Circuit substrates have an electric circuit as a constituent element, and circuit substrates containing an element such as a thin film transistor (TFT), for example, are widely utilized as components of electronic devices such as liquid crystal display devices, electroluminescent display devices, and display devices using electrophoresis.
A circuit configuration of a TFT array substrate forming a portion of a TFT driven liquid crystal display panel is described below as an example. Normally, a TFT array substrate has a pixel circuit containing a structure in which the intersections of wires in an m×n matrix composed of scan lines being m rows and signal lines being n columns are provided with TFTs as switching elements. Note that drain electrode of a TFT is electrically connected to a pixel electrode. Also, peripheral circuits such as scan driver ICs (integrated circuits) and data driver ICs are electrically connected to gate wiring and source wiring extending from each TFT.

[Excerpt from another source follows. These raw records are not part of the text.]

-- ==== Sys2Proof/Tests/Slice0.lean ====
section
/-! SUPPORT. Tests: a state and operands that meet the hypotheses of each clause of each statement, the commands that are not well-formed, and the worked examples of the spec. -/

namespace Sys2Proof.Tests

open Sys2Proof.Machine

set_option maxRecDepth 10000
set_option linter.unusedVariables false
set_option Elab.async false

/-! ## States to start from -/

/-- Fields of a state set by page, field, value and instance. -/
def sets (s : State) (l : List (Nat × Fld × Nat × Nat)) : State := l.foldl (fun s e => s.wf e.1 e.2.1 e.2.2.1 e.2.2.2) s

/-- The tray in RUN, its eave READY and the reset released. -/
def run0 : State := { sets State.reset [(pgGLB, GLB_STATE_STATE, 4, 0), (pgGLB, GLB_STATE_STEP, 0, 0), (pgEAV, PG_STAT_READY, 1, 0)] with pwr := { cold := false } }

/-- The same with fields set. -/
def runW (l : List (Nat × Fld × Nat × Nat)) : State := sets run0 l

/-- The tray at a step of a fall, and of a rise. -/
def fall (n : Nat) : State := runW [(pgGLB, GLB_STATE_STATE, 6, 0), (pgGLB, GLB_STATE_STEP, n, 0)]
def rise (n : Nat) : State := runW [(pgGLB, GLB_STATE_STATE, 5, 0), (pgGLB, GLB_STATE_STEP, n, 0)]
/-- The tray in a state, its core rails off below STANDBY. -/
def inTray (n : Nat) : State := runW [(pgGLB, GLB_STATE_STATE, n, 0)]
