-- ==== Sys2Proof/Config.lean ====
section
/-! DEFINITION. The Channel Layout, the block's configuration (spec/00_scope.md R3 to R9), and what is derived from it.
The block has no value the spec leaves to an implementation beside these parameters, so there is no free value here. -/

namespace Sys2Proof

/-- One channel of the layout: `size[i]` (R4) and `offset[i]` (R5). -/
structure Channel where
  size   : Nat
  offset : Nat
deriving DecidableEq, Repr

/-- The parameters as written: the channels in index order (R3 to R5) and the node count `N` (R7). -/
structure Layout where
  channels : List Channel
  nodes    : Nat
deriving DecidableEq, Repr

/-- `T`, the total payload size (R6). -/
abbrev Layout.total (l : Layout) : Nat := (l.channels.map (·.size)).sum

/-- Two channels' intervals do not meet (R6; every size is at least 1 by R4). -/
abbrev Channel.Apart (a b : Channel) : Prop :=
  a.offset + a.size ≤ b.offset ∨ b.offset + b.size ≤ a.offset

/-- Position `p` lies in the channel's interval `[offset, offset + size)` (R6). -/
abbrev Channel.Holds (c : Channel) (p : Nat) : Prop := c.offset ≤ p ∧ p < c.offset + c.size

/-- The checks of R3, R4, R6 (pairwise disjoint, union `[0, T)`) and R7. -/
abbrev Layout.Valid (l : Layout) : Prop :=
  (1 ≤ l.channels.length ∧ l.channels.length ≤ 8) ∧
  (∀ c ∈ l.channels, 1 ≤ c.size) ∧
  l.channels.Pairwise Channel.Apart ∧
  (∀ c ∈ l.channels, c.offset + c.size ≤ l.total) ∧
  (∀ p ∈ List.range l.total, ∃ c ∈ l.channels, c.Holds p) ∧
  (1 ≤ l.nodes ∧ l.nodes ≤ 255)

/-- A configuration of the block. An invalid layout is refused at construction: there is no value of this type for
it, so there is no instance of the block and no state (R8). -/
structure Config where
  layout : Layout
  ok     : layout.Valid
deriving DecidableEq, Repr

/-- `C`, the channel count (R3). -/
def Config.C (c : Config) : Nat := c.layout.channels.length

/-- `T`, the total payload size (R6). -/
def Config.T (c : Config) : Nat := c.layout.total

/-- `N`, the number of node identities (R7). -/
def Config.N (c : Config) : Nat := c.layout.nodes

/-- `size[i]` (R4); 0 for an index that names no channel, which no rule reads. -/
def Config.size (c : Config) (i : Nat) : Nat := ((c.layout.channels[i]?).map (·.size)).getD 0

/-- `offset[i]` (R5); 0 for an index that names no channel, which no rule reads. -/
def Config.offset (c : Config) (i : Nat) : Nat := ((c.layout.channels[i]?).map (·.offset)).getD 0

/-- `SMAX`, the width in bytes of the data fields (R9). -/
def Config.smax (c : Config) : Nat := (c.layout.channels.map (·.size)).foldr max 0

/-- `FMAX`, the longest frame the encoder can emit (R9). -/
def Config.fmax (c : Config) : Nat := 3 + 2 * c.T

/-- `CNTW = ceil(log2(T+1))`, the width in bits of the receive counters (00_scope.md section 3, decision D31; `T` is
at least 1, and `ceil(log2(T+1))` is then one more than the integer logarithm of `T`). -/
def Config.cntw (c : Config) : Nat := Nat.log2 c.T + 1

/-- `W`, the width in bits of a command word (R71). -/
def Config.wordBits (c : Config) : Nat := 24 + 8 * c.smax

/-- The reference configuration (00_scope.md section 3): `C = 3`, sizes 2, 2, 2, offsets 0, 2, 4, `N = 1`. -/
def Config.reference : Config :=
  { layout := { channels := [⟨2, 0⟩, ⟨2, 2⟩, ⟨2, 4⟩], nodes := 1 }, ok := by decide }

end Sys2Proof
end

The circuits are affected by the performance of TFTs created on the TFT substrate. That is, circuits created on a TFT substrate are affected by whether the circuit is operable, whether the circuit will scale, whether the yield will increase, and the like due to the TFTs created on the circuit substrate, because the performance of the TFTs created on the TFT substrate differ depending on the material quality thereof. In conventional circuit substrates, a-Si (amorphous silicon) is largely employed due to being able to cheaply and easily form TFTs.
Meanwhile, there is disclosed below a method of manufacturing a semiconductor device in which an oxide semiconductor layer is formed instead of an amorphous silicon semiconductor layer (see Patent Document 1, for example).